- [Requirement]
In the records below, find each line holding the word "half" and copy it.

(Records from a dataset)

┌──

-- ==== Sys2Proof/Word.lean ====
section
/-! DEFINITION. The word types and the one container type of the model: sparse data by key. -/

namespace Sys2Proof

/-- A byte of a memory, a record or a packet. -/
abbrev Byte := BitVec 8

/-- A register: every register of the module is 32 bits wide (R8, notation). -/
abbrev Word := BitVec 32

/-- Sparse data by key: the entries in strictly rising key order, an entry equal to the default left out.
The operations stand in Machine/KMap.lean. -/
abbrev KMap (α : Type) := List (Nat × α)

end Sys2Proof
end

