-- ==== Sys2Proof/Machine/ViaState.lean ====
section
/-! DEFINITION. The state of the Cefin ports, the viaduct, the lock-step link and the fault manager (chapters 14, 15,
16), as plain data. -/

namespace Sys2Proof.Machine
open Sys2Proof

/-- STATE of Table 14.10; LOCKSTEP is read from VIA_LOCK. -/
inductive LinkState where
  | down
  | training
  | upX4
  | upX2
  | trainFail
deriving DecidableEq, Repr

/-- The code of a link state. -/
def LinkState.code : LinkState → Nat
  | .down => 0
  | .training => 1
  | .upX4 => 2
  | .upX2 => 3
  | .trainFail => 4

/-- A packet that a port has sent and holds until it is acknowledged (R463, R468). -/
structure SentPkt where
  type : BitVec 8
  half : Nat                           -- 0 = A, 1 = B (R466)
  pkt : Pkt
deriving DecidableEq, Repr

/-- One lane of a port in training (R462): the transmitter taps c(−3) to c(+1), and how far the lane has come. -/
structure LaneTrain where
  taps : List Int
  precode : Bool
  answer : Nat                         -- STATUS [1:0] of the next frame
  ready : Nat                          -- frames in a row with RX_READY received
  sent : Nat                           -- COUNT of the next frame
deriving DecidableEq, Repr

/-- A lane before training. -/
def LaneTrain.start : LaneTrain := { taps := [0, 0, 0, 0, 0], precode := true, answer := 0, ready := 0, sent := 0 }

/-- A Cefin port (R461 to R468, R494). -/
structure CefinPort where
  state : LinkState
  peer : Nat
  peerPort : Nat
  peerValid : Bool
  retrains : Nat
  lanes : List (Nat × LaneTrain)
  txSeq : Nat                          -- LSEQ of the next packet sent
  rxSeq : Nat                          -- LSEQ expected next
  held : List SentPkt                  -- the replay buffer, oldest first
  waiting : List SentPkt               -- packets that wait for credit
  credits : List (Nat × Nat)           -- credit of the peer's buffers by 2 × VC + half, in 256-byte units taken
  replays : List Nat                   -- times of the link replays of the last 1 ms
  asked : Bool                         -- the last NAK sent is still outstanding
deriving DecidableEq, Repr

/-- A port that is down. -/
def CefinPort.down : CefinPort :=
  { state := .down, peer := 0, peerPort := 0, peerValid := false, retrains := 0, lanes := [], txSeq := 0, rxSeq := 0,
    held := [], waiting := [], credits := [], replays := [], asked := false }

/-- A relocation-table entry (R489, R490). -/
structure Reloc where
  claimed : Nat
  holder : Nat
  epoch : Nat
deriving DecidableEq, Repr

/-- Where a takeover stands (R489): RESULT of Table 14.12. -/
inductive TakeResult where
  | idle
  | inProgress
  | taken
  | targetAlive
  | lost
  | tableFull
deriving DecidableEq, Repr

/-- The code of a takeover result. -/
def TakeResult.code : TakeResult → Nat
  | .idle => 0
  | .inProgress => 1
  | .taken => 2
  | .targetAlive => 3
  | .lost => 4
  | .tableFull => 5

/-- An EXT_REQ served or asked for (R480): the chip, its REQ_ID and landing, the extents left, and what is acknowledged. -/
structure ExtFlow where
  chip : Nat
  reqId : Nat
  lid : Nat
  entry : Nat
  first : Nat
  granulesLeft : Nat
deriving DecidableEq, Repr

/-- A hand-over being received (R170): the HANDIN and what has come. -/
structure HoIn where
  src : Nat
  hoId : Nat
  handle : Nat
  lid : Nat
  pages : Nat
  bytes : Nat
  committed : Bool                     -- HO_COMMIT has come with a right count: enters at the next keystone
deriving DecidableEq, Repr

/-- The lock-step pair (R535 to R542). -/
structure LockState where
  paired : Bool
  frozen : Bool
  walkDone : Bool
  div0 : BitVec 32
  div1 : BitVec 32
  header : Option (BitVec 384)         -- the partner's READY header
  digests : List (Nat × BitVec 384)    -- the partner's last two tick digests, newest first
  level : Nat                          -- scope of the walk: 0 = none
  phase : Nat
  desc : Nat
  span : Nat
deriving DecidableEq, Repr

/-- No pair. -/
def LockState.off : LockState :=
  { paired := false, frozen := false, walkDone := false, div0 := 0, div1 := 0, header := none, digests := [], level := 0,
    phase := 0, desc := 0, span := 0 }

/-- The viaduct of a module. -/
structure Viaduct where
  ports : List (Nat × CefinPort)
  relocs : List Reloc
  claimsSeen : List (Nat × Nat × Nat × Bool)  -- (C, H, EPOCH, RELEASE) of the CLAIMs taken, newest first (R489)
  duplicate : Bool
  checked : Bool                       -- the check of R469 has passed and the module forwards
  probes : List Nat                    -- PROBE_IDs of self-probes in flight
  nextProbe : Nat
  take : TakeResult
  takeEpoch : Nat
  takeTarget : Nat                     -- C of the takeover in progress and when it started
  takeAt : Nat
  takeClaimed : Bool
  held : Option Nat                    -- the number held under a claim
  ext : Option ExtFlow
  install : Option ExtFlow
  refetch : List ExtFlow               -- extents asked of peers by the fault manager (R504)
  hoIn : List HoIn
  nextHoId : Nat
  pulls : List Nat                     -- pull entries whose READs have been sent
  closed : Bool                        -- VIA_SWING.CLOSED
  refLost : Bool
  lastPulse : Option Nat
  lock : LockState
deriving DecidableEq, Repr

/-- A fault-log record (R499). -/
structure FaultRec where
  cls : Nat
  cause : Nat
  unit : Nat
  tick : Nat
  time : Nat
deriving DecidableEq, Repr

/-- A re-fetch of a poisoned tile set (R504): the entry, the tile set's granules, the source tried now by its place among the
sources, and whether every source has failed. -/
structure Repair where
  entry : Nat
  granules : List Nat                  -- counted in entry addresses
  source : Nat
  mirror : Bool                        -- a poisoned mirror found by the scrubber
  failed : Bool
deriving DecidableEq, Repr

/-- The fault manager (chapter 15). -/
structure FaultMgr where
  last0 : BitVec 32
  last1 : BitVec 32
  log : List FaultRec                  -- the last 4,096, in the DEVICE region
  flashLog : List FaultRec             -- the last 256, in flash
  fenceList : List Nat                 -- in flash
  hungAt : Option (Nat × Nat)          -- logical span and physical span fenced for HUNG in the replayed tick
  testAsked : List Nat                 -- spans to be tested when R503 allows
  fenceAsked : List Nat                -- bound spans that a management command fences at the next tick boundary
  testing : Option Nat
  ctrlSpan : Option Nat                -- the span of an action of FLT_SPAN_CTRL that has not ended
  spanDone : Bool
  spanResult : Nat
  scrubbing : Bool
  scrubUs : Nat
  outageMs : Nat
  missed : Nat
  repairs : List Repair
  chipFaults : List Nat                -- times of the chip faults of the last hour
  chipFaultStart : Bool                -- SERVICE reads CHIP_FAULT
  basicAsked : Option Nat              -- a job that goes to basic service at the next tick boundary (R506)
  flitErrors : List (Nat × Nat)        -- flit errors held against routers, with their times (R510, R511)
  reported : List Nat                  -- uncorrectable codewords that the scrubbers found (R357)
deriving DecidableEq, Repr

/-- A fault manager without a fault. -/
def FaultMgr.clear : FaultMgr :=
  { last0 := 0xFF000, last1 := 0, log := [], flashLog := [], fenceList := [], hungAt := none, testAsked := [], fenceAsked := [],
    testing := none, ctrlSpan := none, spanDone := false, spanResult := 0, scrubbing := false, scrubUs := 0, outageMs := 0,
    missed := 0, repairs := [], chipFaults := [], chipFaultStart := false, basicAsked := none, flitErrors := [], reported := [] }

/-- A viaduct before its ports train. -/
def Viaduct.cold : Viaduct :=
  { ports := [], relocs := [], claimsSeen := [], duplicate := false, checked := false, probes := [], nextProbe := 0, take := .idle,
    takeEpoch := 0, takeTarget := 0, takeAt := 0, takeClaimed := false, held := none, ext := none, install := none, refetch := [], hoIn := [],
    nextHoId := 0, pulls := [], closed := true, refLost := false, lastPulse := none, lock := LockState.off }

end Sys2Proof.Machine
end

└──

- [Exercise response]
  half : Nat                           -- 0 = A, 1 = B (R466)
  credits : List (Nat × Nat)           -- credit of the peer's buffers by 2 × VC + half, in 256-byte units taken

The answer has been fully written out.